### What you will do
Copy, word for word, each line of the data below from the first through the line containing "allocator request. -/", and stop there.

═══ Extracted entries

-- ==== Sys2Proof/Machine/Observe.lean ====
section
/-! DEFINITION. The observation of rule R13: the three sequences of a run, read off the trace, oldest first, and their
counts (R144, R171). -/
namespace Sys2Proof.Machine

/-- A response event (R13). -/
def PortEvent.response? : PortEvent → Option (Status × Bool × Frame)
  | .response st h p => some (st, h, p)
  | .memRead _ _ | .memWrite _ _ _ | .alloc _ => none

/-- A memory request event: address, and the data of a write (R13). -/
def PortEvent.memRequest? : PortEvent → Option (Word × Option Word)
  | .memRead a _ => some (a, none)
  | .memWrite a d _ => some (a, some d)
  | .alloc _ | .response _ _ _ => none

/-- An event is a read request. -/
def PortEvent.isRead : PortEvent → Bool
  | .memRead _ _ => true
  | .memWrite _ _ _ | .alloc _ | .response _ _ _ => false

/-- An event is a write request. -/
def PortEvent.isWrite : PortEvent → Bool
  | .memWrite _ _ _ => true
  | .memRead _ _ | .alloc _ | .response _ _ _ => false

/-- An event is an allocator request. -/
def PortEvent.isAlloc : PortEvent → Bool
  | .alloc _ => true
  | .memRead _ _ | .memWrite _ _ _ | .response _ _ _ => false

/-- The responses returned (R13). -/
def responses (s : State) : List (Status × Bool × Frame) := s.trace.reverse.filterMap PortEvent.response?

/-- The memory requests issued, with address and data (R13). -/
def memRequests (s : State) : List (Word × Option Word) := s.trace.reverse.filterMap PortEvent.memRequest?

/-- The number of reads issued (R144, R171). -/
def readCount (s : State) : Nat := s.trace.countP PortEvent.isRead

/-- The number of writes issued (R171). -/
def writeCount (s : State) : Nat := s.trace.countP PortEvent.isWrite

/-- The number of allocator requests issued (R13, R171). -/
def allocCount (s : State) : Nat := s.trace.countP PortEvent.isAlloc

end Sys2Proof.Machine
end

══════

### Written reply
-- ==== Sys2Proof/Machine/Observe.lean ====
section
/-! DEFINITION. The observation of rule R13: the three sequences of a run, read off the trace, oldest first, and their
counts (R144, R171). -/
namespace Sys2Proof.Machine

/-- A response event (R13). -/
def PortEvent.response? : PortEvent → Option (Status × Bool × Frame)
  | .response st h p => some (st, h, p)
  | .memRead _ _ | .memWrite _ _ _ | .alloc _ => none

/-- A memory request event: address, and the data of a write (R13). -/
def PortEvent.memRequest? : PortEvent → Option (Word × Option Word)
  | .memRead a _ => some (a, none)
  | .memWrite a d _ => some (a, some d)
  | .alloc _ | .response _ _ _ => none

/-- An event is a read request. -/
def PortEvent.isRead : PortEvent → Bool
  | .memRead _ _ => true
  | .memWrite _ _ _ | .alloc _ | .response _ _ _ => false

/-- An event is a write request. -/
def PortEvent.isWrite : PortEvent → Bool
  | .memWrite _ _ _ => true
  | .memRead _ _ | .alloc _ | .response _ _ _ => false

/-- An event is an allocator request. -/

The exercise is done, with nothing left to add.